TAMPA — Mary O'Connor, one of two assistant police chiefs and the highest ranking woman at the Tampa Police Department, will retire next month.
O'Connor, 45, said Wednesday she will leave the job May 13 in order to spend more time with her 14-year-old son and 9-year-old daughter. She has spent 22 years with the Tampa police, the last year as assistant chief of operations.
"It was a position that I was thrilled to be asked to do," O'Connor said. "I gave it my all. It's been a very rewarding year, but there has been some sacrifices that I've had to make."

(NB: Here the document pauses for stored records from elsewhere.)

/-- Derived (R153, R66): what taking a fault writes, for both faults; the fault is sticky and no successful end. That
the refused command leaves the port and that a held turn passes are the model's choices (notes/assumptions/5.md,
18.md). -/
def Obligations.FaultIsTakenAndSticky : Prop :=
  (∀ (s : State) (ts : List Turn) (cmd : Command) (rest : List Command) (r : Reject),
    s.turns = .port :: ts → s.port = cmd :: rest → s.status.faulted = false → s.status.busy = false →
    decode cmd = .error r →
    step s = .next { s with turns := ts, port := rest, status := ⟨false, true, .illegalCommand⟩ }) ∧
  (∀ (i : Instr) (s s' : State), exec i s = .next s' → s.status.faulted = false → s'.status.faulted = true →
    s' = { s with status := ⟨s.status.busy, true, .rangeError⟩ }) ∧
  (∀ (s : State) (ts : List Turn), s.status.faulted = true → s.turns = .port :: ts →
    step s = .next { s with turns := ts }) ∧
  (∀ s s' : State, step s = .next s' → s.status.faulted = true →
    (s'.status.faulted = true ∧ s'.status.fcause = s.status.fcause) ∨ s.turns.head? = some .reset) ∧
  ∀ s : State, s.status.faulted = true → successfulEnd s = false

/-- Derived (R137, R171): while BUSY the port accepts no command, and only a driver accept or a reset ends that. That
a held command's turn passes is the model's choice (notes/assumptions/5.md). -/
def Obligations.BusyHoldsEveryCommand : Prop :=
  (∀ (s : State) (ts : List Turn), s.status.busy = true → s.turns = .port :: ts →
    step s = .next { s with turns := ts }) ∧
  (∀ s s' : State, step s = .next s' → s.status.busy = true → s'.status.busy = false →
    s.turns.head? = some .driver ∨ s.turns.head? = some .reset) ∧
  ∀ (s : State) (ts : List Turn), s.status.busy = true → s.turns = .reset :: ts → ∃ s', step s = .next s'

/-- Derived (R136): driver accept delivers the pending timeline, whole, and clears OUT and BUSY; without a frame it is
not enabled, and the turn passes, which is the model's choice (notes/assumptions/3.md). -/
def Obligations.DriverAcceptDeliversTheFrame : Prop :=
  (∀ (s : State) (ts : List Turn) (t : List PulseItem), s.turns = .driver :: ts → s.out = some t →
    step s = .next { s with
      turns := ts, out := none, status := { s.status with busy := false }, delivered := s.delivered ++ [t] }) ∧
  ∀ (s : State) (ts : List Turn), s.turns = .driver :: ts → s.out = none → step s = .next { s with turns := ts }

/-- Derived (R158): a command and a driver accept are never both enabled. -/
def Obligations.CommandAndAcceptNeverBothEnabled : Prop :=
  ∀ (c : Config) (s : State), Inv c s → ¬ (portOpen s = true ∧ driverEnabled s = true)

/-- Derived (R172): a device just reset accepts and runs the command that is presented. -/
def Obligations.ResetDeviceAcceptsAtOnce : Prop :=
  ∀ (cmd : Command) (i : Instr), decode cmd = .ok i →
    step { State.reset with port := [cmd], turns := [.port] } = exec i State.reset

/-- Derived (R159): errors are precise, at the step: a command that faults leaves every element but STATUS.
That it leaves the port is the model's reading (notes/assumptions/18.md, DEDUCED). -/
def Obligations.FaultingStepIsPrecise : Prop :=
  ∀ s s' : State, step s = .next s' → s.status.faulted = false → s'.status.faulted = true →
    s'.cw = s.cw ∧ s'.resp = s.resp ∧ s'.out = s.out ∧ s'.status.busy = s.status.busy ∧ s'.delivered = s.delivered ∧
      s'.port = s.port.tail

/-! ## Invariants -/

/-- Derived (R23, R25, R137, R153): the invariants of R30, the spec's own inference, which every step keeps under every
accepted configuration and on the device. -/
def Obligations.StepKeepsTheInvariants : Prop :=
  (∀ (c : Config) (s s' : State), configOk c = true → Inv c s → stepOn c s = .next s' → Inv c s') ∧
  ∀ s s' : State, Inv Config.device s → step s = .next s' → Inv Config.device s'

/-- Derived (R29, R30, R179): the invariants hold at reset. That nothing has been received then, which
`DeliveredAreFrames` rests on, is the model's choice (notes/assumptions/24.md). -/
def Obligations.ResetMeetsTheInvariants : Prop :=
  (∀ c : Config, configOk c = true →
    Inv c (State.resetOf c) ∧ FrameOfWord c (State.resetOf c) ∧ RespLegal c (State.resetOf c) ∧
      DeliveredAreFrames c (State.resetOf c)) ∧
  configOk Config.device = true ∧ Inv Config.device State.reset

/-- R50: TRANSMIT's frame encodes the word as it stood then, the word cannot change while the frame is pending, and so
the pending frame encodes the word as it stands, after every step. -/
def Obligations.PendingFrameEncodesTheWord : Prop :=
  (∀ (c : Config) (s : State), ∃ s', execOn c .transmit s = .next s' ∧
    s'.out = some (pulseEncode c (memRead s.cw 0 c.wordLen))) ∧
  (∀ (c : Config) (s s' : State), s.status.busy = true → stepOn c s = .next s' → s.turns.head? ≠ some .reset →
    s'.cw = s.cw) ∧
  ∀ (c : Config) (s s' : State), Inv c s → FrameOfWord c s → stepOn c s = .next s' → FrameOfWord c s'

/-- Derived (R24, R81, R151): RESP holds a legal value after every step. -/
def Obligations.StepKeepsRespLegal : Prop :=
  ∀ (c : Config) (s s' : State), RespLegal c s → stepOn c s = .next s' → RespLegal c s'

/-- Derived (R136, R140, R141): the driver receives frames of whole words only, each once, in order. -/
def Obligations.DriverReceivesFramesInOrder : Prop :=
  (∀ (c : Config) (s s' : State), Inv c s → FrameOfWord c s → DeliveredAreFrames c s → stepOn c s = .next s' →
    DeliveredAreFrames c s') ∧
  ∀ (c : Config) (s s' : State), stepOn c s = .next s' →
    s'.delivered = s.delivered ∨
      ∃ t, s.turns.head? = some .driver ∧ s.out = some t ∧ s'.delivered = s.delivered ++ [t] ∧ s'.out = none

/-- Derived (R29, R102, R103), R105 being the spec's own inference: in every state reached from reset without a direct
write to TEMP's indices, TEMP is in [0, 11], and no INC_TEMP or DEC_TEMP takes it across a limit. -/
def Obligations.ReachableTemperatureStaysInRange : Prop :=
  fieldVal Config.device.fTemp State.reset = 8 ∧
  ∀ s : State, ReachedWithoutTempWrite s →
    fieldVal Config.device.fTemp s ≤ 11 ∧
    (∃ t, exec .incTemp s = .next t ∧ fieldVal Config.device.fTemp t =
      if fieldVal Config.device.fTemp s = 11 then 11 else fieldVal Config.device.fTemp s + 1) ∧
    (∃ t, exec .decTemp s = .next t ∧ fieldVal Config.device.fTemp t =
      if fieldVal Config.device.fTemp s = 0 then 0 else fieldVal Config.device.fTemp s - 1)

/-- Derived (R102, R103), the step lemma under R105, the spec's own inference: TEMP at most 11, with a word of 44 cells,
is kept by every step whose accepted instruction does not write TEMP's indices directly, and holds at reset. -/
def Obligations.StepKeepsTheTemperatureRange : Prop :=
  (∀ s s' : State, Memory.wf Config.device s.cw = true → fieldVal Config.device.fTemp s ≤ 11 →
    (∀ i, acceptedInstr Config.device s = some i → ¬ writesDirectly Config.device.fTemp i) → step s = .next s' →
    Memory.wf Config.device s'.cw = true ∧ fieldVal Config.device.fTemp s' ≤ 11) ∧
  Memory.wf Config.device State.reset.cw = true ∧ fieldVal Config.device.fTemp State.reset ≤ 11

/-- Derived (R42, R101–R103): the cells of no named field change only by WRITE_FIELD, REPLACE_RANGE or reset. -/
def Obligations.UnnamedCellsKeepTheirBits : Prop :=
  ∀ (s s' : State) (j : Nat), (j ≤ 3 ∨ (8 ≤ j ∧ j ≤ 11) ∨ (16 ≤ j ∧ j ≤ 39)) → step s = .next s' →
    s.turns.head? ≠ some .reset →
    (∀ first last v, acceptedInstr Config.device s ≠ some (.writeField first last v)) →
    (∀ first last p, acceptedInstr Config.device s ≠ some (.replaceRange first last p)) →
    s'.cell j = s.cell j

/-- Derived (R21): the command word changes only by a reset or an accepted WRITE_FIELD, REPLACE_RANGE, SET_POWER,
INC_TEMP or DEC_TEMP. -/
def Obligations.OnlyWordCommandsChangeTheWord : Prop :=
  ∀ (c : Config) (s s' : State), stepOn c s = .next s' → s'.cw ≠ s.cw → s.turns.head? = some .reset ∨
    ∃ i, acceptedInstr c s = some i ∧ i.op ∈ [Op.writeField, .replaceRange, .setPower, .incTemp, .decTemp]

O'Connor said it was always her plan to retire after 20 years in order to focus on raising her family. But her rapid rise through the department hierarchy kept her there longer than she anticipated.
In April 2015, newly named police Chief Eric Ward selected her to be the assistant chief of operations, along with Brian Dugan, who was named the assistant chief of investigations and support.
Mayor Bob Buckhorn considered O'Connor, Dugan and Ward for the department's top job upon the retirement of former Chief Jane Castor.
As assistant chief, O'Connor has overseen patrol operations in each of the department's three police districts. She helped create the Violent Crime Bureau, a group of police who work with federal agencies to combat violent crime, particularly gun violence.
Before becoming assistant chief, O'Connor served seven months as deputy chief. Before that, she was the major in charge of the criminal investigations division, which is now headed by her husband, Maj. Keith O'Connor. She also spent several years as a sergeant and lieutenant in District 2, which covers north Tampa, focusing on economic crimes.
O'Connor started at the Tampa Police Department in 1994, after about two years with the Madeira Beach Police Department. She holds a bachelor's degree in criminology from the University of South Florida and a master's from St. Leo University.
Asked if she will continue to work elsewhere, O'Connor said she is not sure. She plans to take the summer off before making any professional decisions.
"I imagine doors will open up down the road," she said.